> Task item
Using the records below, copy out exactly the line that contains "if rest d0 ≤" and every line that follows it, up to and including the last, and no others.

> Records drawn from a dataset
-- ==== Sys2Proof/Machine/Arms.lean ====
section
/-! DEFINITION. Arms and paths (spec/10_arms_and_paths.md): segments, path time and the speed scale, blends, inverse kinematics,
limits, stops. -/

namespace Sys2Proof.Machine

open Sys2Proof

/-! ### State and registers -/

/-- The state of an arm's path engine. -/
def Dev.arm (d : Dev) (m : Nat) : ArmSt := tget d.arms m {}

/-- The device with the state of an arm's path engine set. -/
def Dev.setArm (d : Dev) (m : Nat) (x : ArmSt) : Dev := { d with arms := tset d.arms m x }

/-- ARM_STAT.STATE (R347): 0 DISABLED, 1 IDLE, 2 RUNNING, 3 HOLDING, 4 HELD, 5 STOPPING, 6 STOPPED. -/
def Dev.armState (d : Dev) (m : Nat) : Nat := d.fld (R.ARM_STAT m) F.ARM_STAT.STATE

/-- The device with an arm's STATE set. -/
def Dev.setArmState (d : Dev) (m st : Nat) : Dev := d.setFld (R.ARM_STAT m) F.ARM_STAT.STATE st

/-- R662: an activation is between T and T + 4 ms. -/
def Dev.inSwitch (d : Dev) : Bool :=
  match d.loader.job with
  | .switching _ _ _ => true
  | _ => false

/-- The axes of an arm's joints. -/
def ArmRec.axes (r : ArmRec) : List Nat := r.joints.map (·.axis)

/-- R328: a Q15 scale; 0x7FFF is exactly 1. -/
def q15 (v : Nat) : Nat := if v == 0x7FFF then 32768 else v

/-- The Q15 value that shows a scale. -/
def showQ15 (v : Nat) : Nat := min v 0x7FFF

/-- 1 of the hold factor. -/
def hOne : Int := 2 ^ 40

/-- The arm period of 125 µs in 2^-128 s. -/
def armT : Int := px / 8000

/-- The tolerance with which a path time has been reached. -/
def tauTol : Int := 2 ^ 88

/-- R330: the hold factor ramps linearly from its present value to a goal over a time in ms. -/
def ArmSt.rampH (s : ArmSt) (goal : Int) (ms : Nat) : ArmSt :=
  let n : Int := 8 * (ms : Int)
  let gap := goal - s.h
  { s with hGoal := goal, hStep := if n = 0 then gap else if 0 ≤ gap then (gap + n - 1) / n else -((-gap + n - 1) / n) }

/-- The hold factor after one period. -/
def ArmSt.stepH (s : ArmSt) : ArmSt :=
  let x := s.h + s.hStep
  { s with h := if 0 ≤ s.hStep then min s.hGoal x else max s.hGoal x }

/-! ### Profiles of the path coordinate (R337 to R339) -/

/-- R337: the symmetric jerk-limited profile over a length with a speed, an acceleration and a jerk phase of `tj`. -/
def pathProfile (len v a tj : Int) : List Phase :=
  let lenAt (u : Int) : Int := pxMul u (pxDiv u a + min tj (pxDiv u a))
  let vp := if lenAt v ≤ len then v
    else if tj = 0 then pxSqrt (pxMul len a)
    else
      let va := pxMul a (pxSqrt (pxMul tj tj + 4 * pxDiv len a) - tj) / 2
      if tj ≤ pxDiv va a then va else pxSqrt (pxMul len a / 2)
  let t := pxDiv vp a
  let t1 := min tj t
  let cruise := max 0 (pxDiv (len - pxMul vp (t + t1)) vp)
  if t1 = 0 then [{ dur := t, acc := a }, { dur := cruise, acc := 0 }, { dur := t, acc := -a }]
  else
    let j := pxDiv a t1
    [{ dur := t1, acc := 0, jerk := j }, { dur := t - t1, acc := a }, { dur := t1, acc := a, jerk := -j },
     { dur := cruise, acc := 0 },
     { dur := t1, acc := 0, jerk := -j }, { dur := t - t1, acc := -a }, { dur := t1, acc := -a, jerk := j }]

/-- A profile stretched uniformly in time by a factor. -/
def stretch (k : Int) (l : List Phase) : List Phase :=
  l.map (fun s => { dur := pxMul s.dur k, acc := pxDiv s.acc (pxMul k k), jerk := pxDiv s.jerk (pxMul k (pxMul k k)) })

/-- The duration of the deceleration phase of a profile. -/
def decTime (l : List Phase) : Int := total (l.drop (if l.length ≤ 3 then 2 else 4))

/-- The path coordinate at a path time, in 2^-128. -/
def SegRun.coord (r : SegRun) : Int :=
  if r.dur ≤ r.tau + tauTol then r.len else min r.len (at_ r.phases {} r.tau).p

/-- R340: the path time at which the remaining path equals `eff`, in the deceleration phase or at its start. -/
def SegRun.blendPoint (r : SegRun) (eff : Int) : Int :=
  let d0 := r.dur - decTime r.phases
  let rest (t : Int) : Int := r.len - (at_ r.phases {} t).p
  let rec find : Nat → Int → Int → Int
    | 0, lo, _ => lo
    | n + 1, lo, hi =>
      let m := (lo + hi) / 2
      if rest m ≤ eff then find n lo m else find n m hi
  if rest d0 ≤ eff then d0 else find 150 d0 r.dur

/-! ### Geometry of a segment (R333, R338, R339) -/

/-- The parameters with which an arm plans: TJ in 2^-128 s and WCART in rad/s of 60 fraction bits. -/
def Dev.armTj (d : Dev) (m : Nat) : Int := ((d.reg (R.ARM_TJ m)).toNat : Int) * px / 1000000

/-- A fixed-point number of 60 fraction bits in 2^-128 units. -/
def pxOfFx (x : Int) : Int := x * 2 ^ 68

/-- A number of 2^-128 units in 60 fraction bits. -/
def fxOfPx (x : Int) : Int := x / 2 ^ 68

/-- R333: the position of a spline at the parameter u. -/
def splineAt (c : List V3) (u : Int) : V3 := c.reverse.foldl (fun acc k => (V3.scale u acc).add k) {}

> Task solution
  if rest d0 ≤ eff then d0 else find 150 d0 r.dur

/-! ### Geometry of a segment (R333, R338, R339) -/

/-- The parameters with which an arm plans: TJ in 2^-128 s and WCART in rad/s of 60 fraction bits. -/
def Dev.armTj (d : Dev) (m : Nat) : Int := ((d.reg (R.ARM_TJ m)).toNat : Int) * px / 1000000

/-- A fixed-point number of 60 fraction bits in 2^-128 units. -/
def pxOfFx (x : Int) : Int := x * 2 ^ 68

/-- A number of 2^-128 units in 60 fraction bits. -/
def fxOfPx (x : Int) : Int := x / 2 ^ 68

/-- R333: the position of a spline at the parameter u. -/
def splineAt (c : List V3) (u : Int) : V3 := c.reverse.foldl (fun acc k => (V3.scale u acc).add k) {}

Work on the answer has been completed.